2026-04-23 11:16:16 +07:00
tiennm99 8140b51d3d refactor: remove unused MODEL_VARIANT env var
Was set in Dockerfile/compose/.env/README but never read by the app.
Tokenization is inferred at lookup time by _variant_candidates trying
both spaced and underscore-joined forms.
2026-04-23 11:09:55 +07:00
tiennm99 a1fd486937 refactor: drop Basic auth; require plain-GET MODEL_URL
Simpler contract: operator hosts the zip behind any URL that answers a
plain GET (Nextcloud public share, signed S3/R2 URL, etc.). Any auth is
baked into the URL; the service sends no Authorization headers.

Removes MODEL_DOWNLOAD_USER / MODEL_DOWNLOAD_PASSWORD and their
plumbing. .env.example and README rewritten around the URL-only flow.
2026-04-23 11:07:00 +07:00
tiennm99 6b1b401283 feat: fetch model via Nextcloud WebDAV with Basic auth
The upstream public.vinai.io mirror is dead and PhoW2V's research
license forbids public redistribution, so anonymous auto-download is
no longer viable. Expect a private Nextcloud (WebDAV or password-
protected public share) per deployment.

- Stream downloads in 1MiB chunks (flat RAM for ~1GB zips)
- Basic auth via MODEL_DOWNLOAD_USER / MODEL_DOWNLOAD_PASSWORD
- Drop the broken public.vinai.io default; compose requires MODEL_URL
- Add .env.example with WebDAV and public-share recipes
- Remove scripts/download-phow2v.sh (pointed at the dead mirror)
- README rewritten around the NC workflow; update license caveat
2026-04-23 10:44:33 +07:00
tiennm99 8dd17acd4f feat: initial phow2sim service
Tiny FastAPI service over PhoW2V Vietnamese word vectors. Mirrors
word2sim's endpoint shapes (/similarity /neighbors /vocab /random) so
clients can swap URLs without code changes.

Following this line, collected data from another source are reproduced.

/-! ### The scratchpad element -/

/-- An SPE whose bank holds (8 ↦ 5), and whose D0 names word 8. -/
def bw (v : Word) (p : Bool) : BWord := ⟨v, 1, residue v, p⟩
def sp (pres : Bool) : Elem :=
  { mk 1 [dr 8 0, dr 7 1] [] with
    spe := { SpeState.init with bank := [(8, bw 5 pres)], handles := ⟨8, 4, 2, 3, 1, 2⟩ :: List.replicate 7 Handle.zero } }
def fs : SlotF := { f0 with dst := 6, srca := 4, srcb := 5, lane := 1 }
theorem wit_spe : elemThere (te (sp false)) ⟨0, 0, 0, 1⟩ 2 0 0 (sp false) ∧ good (sp false) fs.srca .int ∧
    good (sp false) fs.srcb .int ∧ clean (sp false) fs.srcb ∧ wordOk (sp false) 8 ∧ wordOk (sp true) 8 ∧
    setHas (sp false).spe.bad 8 = false ∧ ((sp false).spe.read 8).pres = false ∧ ((sp true).spe.read 8).pres = true ∧
    Cls.int.accepts ((sp false).spe.read 8).tag = true ∧ swf BWord.zero (sp false).spe.bank = true :=
  ⟨⟨rfl, rfl, rfl⟩, by unfold good clean wordOk; decide +kernel⟩
theorem wit_BankAccesses : swf BWord.zero (sp false).spe.bank = true ∧
    ((sp false).spe.old.any fun o => decide (o.1 = 8)) = false ∧
    (((sp false).spe.write 8 (bw 9 true)).old.any fun o => decide (o.1 = 8)) = true ∧ (9 : Nat) ≠ 8 := by decide +kernel
/-- Hypotheses of CircularBuffers: an unset handle, one that is set, a descriptor at the end of the bank and one past it. -/
theorem wit_CircularBuffers : elemThere (te (sp false)) ⟨0, 0, 0, 1⟩ 2 0 0 (sp false) ∧ ((sp false).spe.handle 1).size = 0 ∧
    ((sp false).spe.handle 0).size ≠ 0 ∧ wordOk (sp false) 11 ∧ good (sp false) fs.srca .int ∧
    fld (8191 : Word) 39 25 = 0 ∧ fld (8191 : Word) 0 13 + fld (8191 : Word) 13 13 ≤ 8191 ∧
    8191 < fld (0x3FFF : Word) 0 13 + fld (0x3FFF : Word) 13 13 :=
  ⟨⟨rfl, rfl, rfl⟩, by unfold good clean wordOk; decide +kernel⟩

/-- R201, R211: the read gives what stood at the start of the clock, the write keeps presence. -/
theorem test_bank : (fire .srd { fs with srcb := 0 } (sp false)).dreg 2 = dr 5 1 ∧
    (fire .swr { fs with dst := 15 } (sp true)).spe.now 8 = bw 7 true ∧
    (fire .sxch fs (sp false)).dreg 2 = dr 5 1 ∧ (fire .sxch fs (sp false)).spe.now 8 = bw 7 false ∧
    (fire .sadd fs (sp false)).spe.now 8 = bw 12 false ∧ (fire .smax fs (sp false)).spe.now 8 = bw 7 false ∧
    (fire .smin fs (sp false)).spe.now 8 = bw 5 false ∧ (fire .sadd fs (sp false)).dreg 2 = dr 5 1 := by decide +kernel
/-- R203 to R205: base 8, size 4, RD 3, WR 1, FILL 2: word 8 + (3 + 1) mod 4, and pointers that wrap. -/
theorem test_circular : (fire .cbrd { fs with srca := 0, srcb := 1, lane := 0 } (sp false)).dreg 2 = dr 5 1 ∧
    (fire .cbrdPop { fs with srca := 0, srcb := 0, lane := 2 } (sp false)).spe.handle 0 = ⟨8, 4, 2, 0, 1, 1⟩ ∧
    (fire .cbwr { fs with srca := 0, dst := 15, lane := 0 } (sp false)).spe.now 9 = bw 7 false ∧
    (fire .cbwr { fs with srca := 0, dst := 15, lane := 0 } (sp false)).spe.handle 0 = ⟨8, 4, 2, 3, 2, 3⟩ ∧
    (fire .cbadvr { fs with srca := 0, srcb := 0, lane := 0 } (sp false)).dreg 2 = dr 0x300000001 0 ∧
    (fire .cbadvw { fs with srca := 0, srcb := 0, lane := 0 } (sp false)).dreg 2 = dr 0x100000003 0 ∧
    (fire .cbset { fs with srcb := 3, dst := 15, lane := 0 } (sp false)).spe.handle 3 = ⟨8, 1, 0, 0, 0, 0⟩ ∧
    (fire .cbrd { fs with srca := 1, srcb := 0, lane := 0 } (sp false)).trap.map (·.cause) = some Cause.cbunset := by decide +kernel
/-- R206, R207: a deferral; a write that makes the word present; a rewrite; a clear. -/
theorem test_presence : ((fire .prd { fs with srcb := 0, lane := 0 } (sp false)).spe.defers).map (·.word) = [8] ∧
    (fire .prd { fs with srcb := 0, lane := 0 } (sp true)).dreg 2 = dr 5 1 ∧
    (fire .pwr { fs with dst := 15, lane := 0 } (sp false)).spe.now 8 = bw 7 true ∧
    (fire .pwr { fs with dst := 15, lane := 0 } (sp true)).trap.map (·.cause) = some Cause.presenceRewrite ∧
    (fire .pclr { fs with srcb := 0, lane := 0 } (sp true)).spe.now 8 = BWord.zero ∧
    (fire .pclr { fs with srcb := 0, lane := 0 } (sp true)).dreg 2 = dr 5 1 := by decide +kernel

/-- A microprogram that copies one row of one word from word 8 to word 16, with its read and then its write reserved. -/
def mpd : Word := BitVec.ofNat 64 (16 * 2 ^ 13 + 8)
def spm (st : Nat) (m : MicroProg) (rd wr : Nat) : Elem :=
  { sp false with spe := { (sp false).spe with mp := { m with st := st, desc := mpd }, resv := ⟨rd, wr, 0, 0⟩ } }
def tev (e : Elem) : State := { te e with actor := .elem e.ref }
theorem wit_Microprograms : elemThere (te (sp false)) ⟨0, 0, 0, 1⟩ 2 0 0 (sp false) ∧ good (sp false) fs.srca .int ∧
    good (sp false) fs.srcb .none ∧ mpBad mpd = false ∧ mpBad 8 = false ∧ mpBad 0xC000000000000000 = true ∧
    elemAct (tev (spm 1 .idle 1 0)) ⟨0, 0, 0, 1⟩ (spm 1 .idle 1 0) ∧ swf BWord.zero (spm 1 .idle 1 0).spe.bank = true ∧
    wordOk (spm 1 .idle 1 0) (mpSrc mpd + 0 * mpPitch mpd + 0) ∧ mpOp mpd = 0 ∧
    (spm 2 { MicroProg.idle with row := 1 } 0 0).spe.mp.atBoundary = true ∧ (spm 1 .idle 0 0).spaceFor 0 = true :=
  ⟨⟨rfl, rfl, rfl⟩, by unfold good clean wordOk elemAct; decide +kernel⟩
theorem test_microprogram : 
    (fire .mpgo { fs with dst := 15, lane := 0 } (mk 1 [dr (3 <<< 62) 0, dr 7 1] [])).trap.map (·.cause) =
      some Cause.mpdesc ∧
    (fire .mpgo { fs with dst := 15, lane := 0 } (mk 1 [dr mpd 0, dr 7 1] [])).spe.mp.st = 1 ∧
    (((run .microprogramStep (tev (spm 1 .idle 1 0))).elem? ⟨0, 0, 0, 1⟩).bind (·.spe.mp.write)) = some ⟨16, bw 5 false⟩ ∧
    ((run .microprogramStep (tev (spm 1 { MicroProg.idle with write := some ⟨16, bw 5 false⟩ } 0 1))).elem? ⟨0, 0, 0, 1⟩).map
      (fun e => e.spe.now 16) = some (bw 5 false) ∧
    (fire .mpstSusp { f0 with dst := 6, lane := 1 } (spm 1 .idle 0 0)).spe.mp.st = 2 ∧
    (fire .mpstRes { f0 with dst := 6, lane := 2 } (spm 3 { MicroProg.idle with byprog := true } 0 0)).spe.mp.st = 1 ∧
    ((run .microprogramSuspend (tev (spm 2 { MicroProg.idle with row := 1 } 0 0))).elem? ⟨0, 0, 0, 1⟩).map (·.spe.mp.st) = some 3 := by decide +kernel

/-- Two SPEs of the tile, sites 1 and 3: the address 0x2008 names word 8 of SPE 1, and 0xFFFFFF names none. -/
def te2 (e f : Elem) : State := { te e with elems := [e, f] }
def sx (a : Word) : Elem := { mk 1 [dr a 0, dr 7 1] [] with spe := SpeState.init }
theorem wit_CrossRequests : elemThere (te2 (sx 0x2008) (mk 3 [] [])) ⟨0, 0, 0, 1⟩ 2 0 0 (sx 0x2008) ∧
    good (sx 0x2008) 4 .int ∧ clean (sx 0x2008) 5 ∧
    (te2 (sx 0x2008) (mk 3 [] [])).crossTarget ⟨0, 0, 0, 1⟩ 0x2008 = some ⟨0, 0, 0, 3⟩ ∧
    (te2 (sx 0x2008) (mk 3 [] [])).crossTarget ⟨0, 0, 0, 1⟩ 0xFFFFFF = none :=
  ⟨⟨rfl, rfl, rfl⟩, by unfold good clean; decide +kernel⟩
theorem test_cross : ((run (.xwr { fs with dst := 0, lane := 0 }) (te2 (sx 0x2008) (mk 3 [] []))).elem? ⟨0, 0, 0, 3⟩).map
      (fun e => e.spe.crossIn.map fun q => (q.op, q.word, q.val)) = some [(.wr, 8, 7)] ∧
    ((run (.xrd { fs with dst := 0, lane := 0 }) (te2 (sx 0xFFFFFF) (mk 3 [] []))).elem? ⟨0, 0, 0, 1⟩).map
      (fun e => (e.spe.credits, e.spe.owed.map fun c => c.reply.map (·.ctag))) = some (7, [some 6]) := by decide +kernel

/-! ### The matrix element -/

/-- Two I8 tile registers of one row of 8 bytes, (1, 2, −1, 0, …) and (3, 4, 5, 0, …), full; an S32 accumulator 1. -/
def treg (v : Word) : TReg := { TReg.unset with data := [(0, v)], st := 3, fmt := 3, rows := 1, cb := 8, fill := 1 }
def mx (run : Option ArrJob) (ending : List ArrJob) : Elem :=
  { mk 34 [dr 3 0, dr 0x0000000000FF0201 3] [] with
    mxe := { MxeState.init with
      t := [treg 0xFF0201, treg 0x050403] ++ List.replicate 6 TReg.unset
      a := [Acc.zero, { Acc.zero with kind := true }, Acc.zero, Acc.zero], run := run, ending := ending } }
def job : ArrJob := ⟨1, 0, some 1, 1, 8, none, []⟩
def fm : SlotF := { f0 with dst := 15, srca := 0, srcb := 1, lane := 1 }
theorem wit_TilesAndProducts : elemThere (te (mx none [])) ⟨0, 0, 0, 34⟩ 2 0 0 (mx none []) ∧ good (mx none []) 4 .int ∧
    clean (mx none []) 5 ∧ tcfgBad 3 = false ∧ tcfgBad 0x100003 = true ∧ ((mx none []).mxe.treg 2).st = 0 ∧
    ((mx none []).mxe.treg 0).st = 3 ∧ ((mx none []).source 5).tag.toNat = 3 ∧
    ((mx none []).mxe.treg 0).k = ((mx none []).mxe.treg 1).k ∧ ((mx none []).mxe.treg 0).rows ≤ 32 ∧
    mxAccepts ((mx none []).mxe.acc 1).kind 3 = true ∧ mxAccepts ((mx none []).mxe.acc 0).kind 3 = false ∧
    ((mx none []).mxe.treg 0).k ≠ (TReg.unset.k + 1) :=
  ⟨⟨rfl, rfl, rfl⟩, by unfold good clean; decide +kernel⟩
/-- R225, R226, R232, R240: TCFG sets a shape; a word fills a register; a product is taken by a free array for 8 clocks. -/
theorem test_tiles : (fire .tcfg { fm with srca := 4, srcb := 2, lane := 0 } (mx none [])).mxe.treg 2 =
      { TReg.unset with st := 1, fmt := 3, rows := 1, cb := 8 } ∧
    ((fire .tfill { fm with srca := 5, srcb := 2, lane := 0 }
      (fire .tcfg { fm with srca := 4, srcb := 2, lane := 0 } (mx none []))).mxe.treg 2).st = 3 ∧
    (fire .tzero { fm with lane := 2, srca := 1, srcb := 0 } (mx none [])).mxe.acc 2 = ⟨[], 0, true, 0, 0, 0⟩ ∧
    ((fire .trel { fm with srca := 0, srcb := 0, lane := 0 } (mx none [])).mxe.treg 0).st = 1 ∧
    (fire .tscale { fm with srca := 4, srcb := 0, lane := 0 } (mx none [])).mxe.treg 0 = { treg 0xFF0201 with sigma := 3 } ∧
    (fire .tmma fm (mx none [])).mxe.run = some { job with start := 1 } ∧
    (fire .tmma { fm with lane := 0 } (mx none [])).trap.map (·.cause) = some Cause.fmtMismatch ∧
    (fire .tacc { fm with srca := 0, srcb := 2 } (mx none [])).trap.map (·.cause) = some Cause.mxstate ∧
    (fire .tdrain { fm with dst := 0, srca := 1, srcb := 1, lane := 0 } (mx none [])).mxe.drain.map (·.acc) = some 1 ∧
    ((fire .tstat { fm with dst := 4, srca := 0, srcb := 0, lane := 0 } (mx none [])).dreg 0).val = 0x1000033 := by decide +kernel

- Auto-downloads VinAI's PhoW2V on first boot, caches binary .bin for ~5x faster restarts
- Viet-aware canonicalizer: exact -> lowercase -> space-to-underscore
- Supports both word (compound) and syllable variants via env
- Unicode-aware random-word filter accepts diacritics, rejects digits/punct
2026-04-23 10:05:50 +07:00